7. О том, как иррациональное и материальное начала связываются у Платона с женским полом, а рациональное и духовное — с мужским, а также о существенной связи платоновской эпистемологии с греческой однополой любовью, см.: Evelyn Fox Kellr, «Love and Sex in Plato's Epistemology in: «Reflections on Genderand Science» (New Haven: Yale University Press, 1985), 21—32. См. также ценные рассуждения об однополой любви у Платона: Gregori Vlastos, «The Individual as an Object of Love in Plato», in «Platonic Studies» (Princeton: Princeton University Press, 1973), 3 — 42. Правда, Властос указывает на то, что, когда в «Пире» Платона спор достигает вершины (206 — 212), неожиданно происходит сдвиг от однополой к плодотворной двуполой парадигме: Диотима описывает высочайшее свершение Эроса как супружеский союз философа с Идеей Красоты, от коего и рождается на свет мудрость. В этом же эссе Властос проводит блестящий анализ того, как возвышение Платоном универсальной Идеи Красоты принижает, в контексте личных отношений, ценность отдельного человека, конкретного любимого предмета, потенциально достойного любви просто ради него самого,— точно так же, как, в контексте его политической теории, возвышение Платоном идеального государства ведет к принижению отдельных граждан как самоцели, лишая их тем самым гражданской свободы.

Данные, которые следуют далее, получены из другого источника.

-- ==== Sys2Proof/Laws/Controller.lean ====
section
/-!
SUPPORT. What the fetch and the step can do, said once.
-/

namespace Sys2Proof.Machine

/-- The fetch gives the big-endian word at pc, or reports the first address out of range (R54). -/
theorem fetchWord_eq (s : State) :
    fetchWord s = if s.pc.toNat + 1 < 4096 then .ok (joinBytes (s.mem.read s.pc.toNat) (s.mem.read (s.pc.toNat + 1)))
      else .error (outOfBounds (max s.pc.toNat 4096)) := by
  unfold fetchWord
  by_cases h : s.pc.toNat + 1 < 4096
  · simp only [memRead_in s (show s.pc.toNat < 4096 by omega), memRead_in s h, if_pos h]
  · by_cases h0 : s.pc.toNat < 4096
    · have : max s.pc.toNat 4096 = s.pc.toNat + 1 := by omega
      simp only [memRead_in s h0, memRead_out s h, if_neg h, this]
    · have : max s.pc.toNat 4096 = s.pc.toNat := by omega
      simp only [memRead_out s h0, if_neg h, this]

/-- Every way a step of the controller can end (R90 to R94). -/
theorem step_cases {s : State} {o : Result} (h : step s = o) :
    (s.run = .running ∧ ∃ e, fetchWord (beginStep s) = .error e ∧ o = .next (raise e (beginStep s))) ∨
    (s.run = .running ∧ ∃ w e, fetchWord (beginStep s) = .ok w ∧ decodeWord w = .error e ∧
      o = .next (raise ⟨.unimplementedOpcode, w⟩ ((beginStep s).setPc (s.pc + 2)))) ∨
    (s.run = .running ∧ ∃ w i, fetchWord (beginStep s) = .ok w ∧ decodeWord w = .ok i ∧
      o = finishStep (exec i ((beginStep s).setPc (s.pc + 2)))) ∨
    (∃ r, s.run = .waitKey r ∧ ∃ t, storePressedKey r (beginStep s) = some t ∧
      o = .next (timerTick (t.setRun .running))) ∨
    (∃ r, s.run = .waitKey r ∧ storePressedKey r (beginStep s) = none ∧
      ((s.settings.keywaitTimers = .suspended ∧ o = .next (beginStep s)) ∨
       (s.settings.keywaitTimers = .running ∧ o = .next (timerTick (beginStep s))))) ∨
    ((s.run = .halted ∨ ∃ e, s.run = .faulted e) ∧ o = .next s) := by
  subst h
  unfold step controllerStep
  cases hr : s.run with
  | running =>
    unfold fetchAndExecute
    cases hf : fetchWord (beginStep s) with
    | error e => exact .inl ⟨rfl, e, rfl, rfl⟩
    | ok w =>
      cases hd : decodeWord w with
      | error e => exact .inr (.inl ⟨rfl, w, e, rfl, hd, by simp [hd]⟩)
      | ok i => exact .inr (.inr (.inl ⟨rfl, w, i, rfl, hd, by simp [hd]⟩))
  | waitKey r =>
    unfold pollKey
    cases hk : storePressedKey r (beginStep s) with
    | some t => exact .inr (.inr (.inr (.inl ⟨r, rfl, t, hk, by simp [hk]⟩)))
    | none =>
      refine .inr (.inr (.inr (.inr (.inl ⟨r, rfl, hk, ?_⟩))))
      cases hs : s.settings.keywaitTimers <;> simp [hk, hs]
  | halted => exact .inr (.inr (.inr (.inr (.inr ⟨.inl rfl, rfl⟩))))
  | faulted e => exact .inr (.inr (.inr (.inr (.inr ⟨.inr ⟨e, rfl⟩, rfl⟩))))

/-- The end of a Running step: one tick if the instruction completed, none otherwise (R90 lines 7 and 8). -/
theorem finishStep_next (t : State) :
    finishStep (.next t) = .next (if t.run = .running then timerTick t else t) := by
  unfold finishStep tickIfCompleted
  cases h : t.run <;> simp [h]

end Sys2Proof.Machine
end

8. «Обыкновение предварять ключевые основоположения космологической мысли тщательно выверенными астрономическими наблюдениями составляет, по сути дела, исконную традицию западной цивилизации. По-видимому, это одно из наиболее значительных и характерных нововведений, какие мы унаследовали от цивилизации древней Греции». (Thomas S. Kuhn, «The Copernican Revolution: Planetary Astronomy and the Develoment of Western Thought» [Cambridge: Harvard University Press, 1957], 26).
9. Cm. Sir Thomas L. Heath, «Aristarchus of Samos: The Ancient Copernicus» (Oxford: Claredon Press, 1913), 140; а также «Законы» Платона, VII, 821 — 822.
10. Finley, «Four Stages of Greek Thought», 2. Оуэн Барфилд, говоря о лекциях Кольриджа по истории философии, описывал греческий феномен в сходных выражениях: «Рождение самосознания, рождение индивидуальности... происходило на заре греческой цивилизации... Все это было похоже на пробуждение. Ведь когда ты только просыпаешься поутру, ты ощущаешь весь мир вокруг себя необычайно остро — и лишь потом, с течением дня, чувства несколько притупляются». (Owen Barfield, «Coleridge's Philosophical Lectures», «Towards» 3,2 [1989]:29).